One of my uncles was on leave, visiting his mother (my grandmother) in Cincinnati. My mother and I were also visiting. I remember my uncle’s uniform, which was khaki-colored and important-looking, with lots of shiny buttons and colorful decorations. He was seated at my grandmother’s kitchen table, drinking coffee.

In those days, kids my age played with toy guns. Cowboys and Indians was our favorite game. Half of the kids were cowboys, the other half, Indians. We pretended to fight with each other, but this consisted mostly of galloping around the back yard astride broomsticks, which served as pretend horses. I don’t remember that we ever pretended to fight a war. We didn’t know what a war was.

Our guns were cap guns, which we “loaded” with dotted red paper strips. The guns made a wonderfully satisfying clacking noise when fired. Clack, clack, clack. “You’re dead!” The “dead” kid had to clutch his chest, gasp, and drop to the ground.

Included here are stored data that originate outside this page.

-- ==== Sys2Proof/Machine/Pair.lean ====
section
/-! DEFINITION. Machine/Pair.lean: pairs (02 R37): a lane operation and a uniform one under one uniform guard. -/

namespace Sys2Proof.Machine

open Sys2Proof

/-- The lane operations of a pair: majors 0x20 to 0x7F. -/
def laneDesc : Instr → Option LaneDesc
  | .iadd g t sat d a b => some (descIadd g t sat d a b)
  | .isub g t sat d a b => some (descIsub g t sat d a b)
  | .iadd3 g t sat d a b c => some (descIadd3 g t sat d a b c)
  | .imul g t d a b => some (descImul g t d a b)
  | .imulh g t d a b => some (descImulh g t d a b)
  | .imad g t sat d a b c => some (descImad g t sat d a b c)
  | .idiv g t d a b => some (descIdiv g t d a b)
  | .irem g t d a b => some (descIrem g t d a b)
  | .imin g t d a b => some (descImin g t d a b)
  | .imax g t d a b => some (descImax g t d a b)
  | .iabs g t sat d a => some (descIabs g t sat d a)
  | .ineg g t sat d a => some (descIneg g t sat d a)
  | .and g t d a b => some (descAnd g t d a b)
  | .or g t d a b => some (descOr g t d a b)
  | .xor g t d a b => some (descXor g t d a b)
  | .andn g t d a b => some (descAndn g t d a b)
  | .not g t d a => some (descNot g t d a)
  | .shl g t d a b => some (descShl g t d a b)
  | .shr g t d a b => some (descShr g t d a b)
  | .sar g t d a b => some (descSar g t d a b)
  | .rot g t d a b => some (descRot g t d a b)
  | .fshl g t d a b c => some (descFshl g t d a b c)
  | .popc g t d a => some (descPopc g t d a)
  | .clz g t d a => some (descClz g t d a)
  | .ctz g t d a => some (descCtz g t d a)
  | .brev g t d a => some (descBrev g t d a)
  | .bfe g t d a b => some (descBfe g t d a b)
  | .bfi g t d a b c => some (descBfi g t d a b c)
  | .prmb g d a b c => some (descPrmb g d a b c)
  | .bmask g r t d a b c => some (descBmask g r t d a b c)
  | .clmul g d a b => some (descClmul g d a b)
  | .clmulh g d a b => some (descClmulh g d a b)
  | .icmp g c t pd a b => some (descIcmp g c t pd a b)
  | .sel g t d a b ps => some (descSel g t d a b ps)
  | .lea g t d a b sh => some (descLea g t d a b sh)
  | .mov g t d a => some (descMov g t d a)
  | .movi g t d a b => some (descMovi g t d a b)
  | .fadd g t r d a b => some (descFadd g t r d a b)
  | .fsub g t r d a b => some (descFsub g t r d a b)
  | .fmul g t r d a b => some (descFmul g t r d a b)
  | .ffma g t r d a b c => some (descFfma g t r d a b c)
  | .fmin g t d a b => some (descFmin g t d a b)
  | .fmax g t d a b => some (descFmax g t d a b)
  | .fcmp g c t pd a b => some (descFcmp g c t pd a b)
  | .fclass g t d a => some (descFclass g t d a)
  | .frcp g r d a => some (descFrcp g r d a)
  | .frsq g r d a => some (descFrsq g r d a)
  | .fsqrt g r d a => some (descFsqrt g r d a)
  | .fdiv g r d a b => some (descFdiv g r d a b)
  | .fexp2 g d a => some (descFexp2 g d a)
  | .flog2 g d a => some (descFlog2 g d a)
  | .fsin g d a => some (descFsin g d a)
  | .fcos g d a => some (descFcos g d a)
  | .ftanh g d a => some (descFtanh g d a)
  | .fsigm g d a => some (descFsigm g d a)
  | .fscale g t r d a b => some (descFscale g t r d a b)
  | .frnd g t r d a => some (descFrnd g t r d a)
  | .fcopys g t d a b => some (descFcopys g t d a b)
  | .cvt g res op r nan sat d a b => some (descCvt g res op r nan sat d a b)
  | .qgrp g e op r d a => some (descQgrp g e op r d a)
  | .dqgrp g res e d a => some (descDqgrp g res e d a)
  | .pkparcel g e d q grp => some (descPkparcel g e d q grp)
  | .unparcel g e d img grp => some (descUnparcel g e d img grp)
  | .planes g d a p => some (descPlanes g d a p)
  | .shfl g m t d a b => some (descShfl g m t d a b)
  | .vote g m ps => some (descVote g m ps)
  | .matchv g m t a => some (descMatchv g m t a)
  | .scan g op t excl d a => some (descScan g op t excl d a)
  | .red g op t d a => some (descRed g op t d a)
  | .topk g d a b k => some (descTopk g d a b k)
  | _ => none

/-- The uniform operations of a pair: majors 0xC0 and 0xC2 to 0xCF. -/
def uniDesc : Instr → Option UniDesc
  | .kmov g t kd a => some (descKmov g t kd a)
  | .kadd g t sat kd a b => some (descKadd g t sat kd a b)
  | .ksub g t sat kd a b => some (descKsub g t sat kd a b)
  | .kmul g t kd a b => some (descKmul g t kd a b)
  | .kmad g t sat kd a b c => some (descKmad g t sat kd a b c)
  | .kand g t kd a b => some (descKand g t kd a b)
  | .kor g t kd a b => some (descKor g t kd a b)
  | .kxor g t kd a b => some (descKxor g t kd a b)
  | .kshl g t kd a b => some (descKshl g t kd a b)
  | .kshr g t kd a b => some (descKshr g t kd a b)
  | .ksar g t kd a b => some (descKsar g t kd a b)
  | .kmin g t kd a b => some (descKmin g t kd a b)
  | .kmax g t kd a b => some (descKmax g t kd a b)
  | .kcmp g c t qd a b => some (descKcmp g c t qd a b)
  | .ksel g t kd a b qs => some (descKsel g t kd a b qs)
  | _ => none

/-- Registers that both operations name. -/
def pairNames (d : LaneDesc) (u : UniDesc) : List Nat :=
  d.names ++ u.srcs.flatMap (fun p => srcNames 1 p.1) ++ (match u.kdst with | some k => [kBase + k.toNat] | none => [])

/-- A converged gang executes a pair. The guard in the lane operation names a uniform predicate; where it is false every lane
pushes its destination's old value and nothing else happens (R37). -/
def pairBody (s : State) (addr : W64) (len : Nat) (insn : W128) (f : Frag) (d : LaneDesc) (u : UniDesc) (b : Block) (g : Gang) : State :=
  let on := guardUni g.q d.guard
  let raise := fun (e : Flt) => raiseGang s f.blk f.gang 0 addr len insn e.lanes e
  match d.priv g g.live with
  | some e => raise e
  | none => match prepLane g g.live ⟨!on, 7⟩ d.srcs (d.dst.names ++ (u.srcs.flatMap (fun p => srcNames 1 p.1)) ++
      (match u.kdst with | some k => [kBase + k.toNat] | none => [])) false with
    | .error e => raise e
    | .ok (g1, gt) =>
      let done := fun (x : Gang) => modGang s f.blk f.gang (fun _ => advance x g.live addr len)
      if !on then done (applyLane b f.gang { d with custom := none } g1 g.live 0 g1)
      else match d.bad g1 gt with
        | some e => raise e
        | none =>
          if poisonLanes g1 (u.srcs.flatMap (fun p => srcBad p.2 p.1)) g.live ≠ 0 then raise { cls := 8, cause := 4, lanes := g.live }
          else applyUni (done (applyLane b f.gang d g1 g.live gt g1)) f.blk (.gang f.gang) u (u.eval g1.k g1.q)

/-- One gang's pair. -/
def pairFrag (s : State) (addr : W64) (len : Nat) (insn : W128) (f : Frag) (d : LaneDesc) (u : UniDesc) : State :=
  match getBlk s f.blk, getGang s f.blk f.gang with
  | some b, some g =>
    let held := stalledLanes g (pairNames d u) d.latches g.live
    marked s f addr g.live (firstLanes g (pairNames d u) held)
      (if f.mask ≠ g.live ∨ held ≠ 0 ∨ (d.wide && spPending g) = true then none else some (pairBody s addr len insn f d u b g))
  | _, _ => s

/-- A pair for the issue that is being carried out. -/
def runPair (s : State) (d : LaneDesc) (u : UniDesc) : State :=
  match s.active with
  | none => s
  | some a => match a.who with
    | .feeder blk addr => feederIllegal s blk addr a.insn
    | .group _ addr frags => frags.foldl (fun s f => pairFrag s addr a.len a.insn f d u) s

def execPair (lane uni : Instr) (s : State) : Out :=
  match laneDesc lane, uniDesc uni with
  | some d, some u => .next (runPair s d u)
  | _, _ => .next s

end Sys2Proof.Machine
end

My uncle was talking with my grandmother and mother, who were also seated at the kitchen table and I was running around my grandmother’s house playing with a toy gun. I galloped into the kitchen, pointed my cap gun at my uncle and fired.

“Bang bang bang.”

He stood up. His face grew red and distorted and ugly. He pointed his finger at me. “Don’t ever point a gun at somebody’s head,” he shouted. “Don’t do that ever. Don’t do that ever again! Do you hear me?”

I was crushed. I had never been reprimanded by that uncle — or, in fact, any uncle. I had never seen anyone so visibly angry. I had no idea why he yelled at me or what I had done wrong.

No idea whatsoever.

I remember V-J Day, which was Sept. 2, 1945. We had just finished dinner. The radio was on. My parents must have heard the news that Japan had surrendered unconditionally. Six years of war was finally over.

We all went outside and sat on our front porch, which faced a busy street. All our neighbors were celebrating on their porches or dancing on their front lawns, waving little American flags and cheering. Cars formed a slow-moving caravan, all honking their horns. People leaned out of car windows and cheered and sang.

I had no idea why everyone was celebrating. It was a good time, though. Somebody gave me a flag to wave and the noise, the singing and cheering was splendid fun.

I didn’t learn what war was until several years had passed.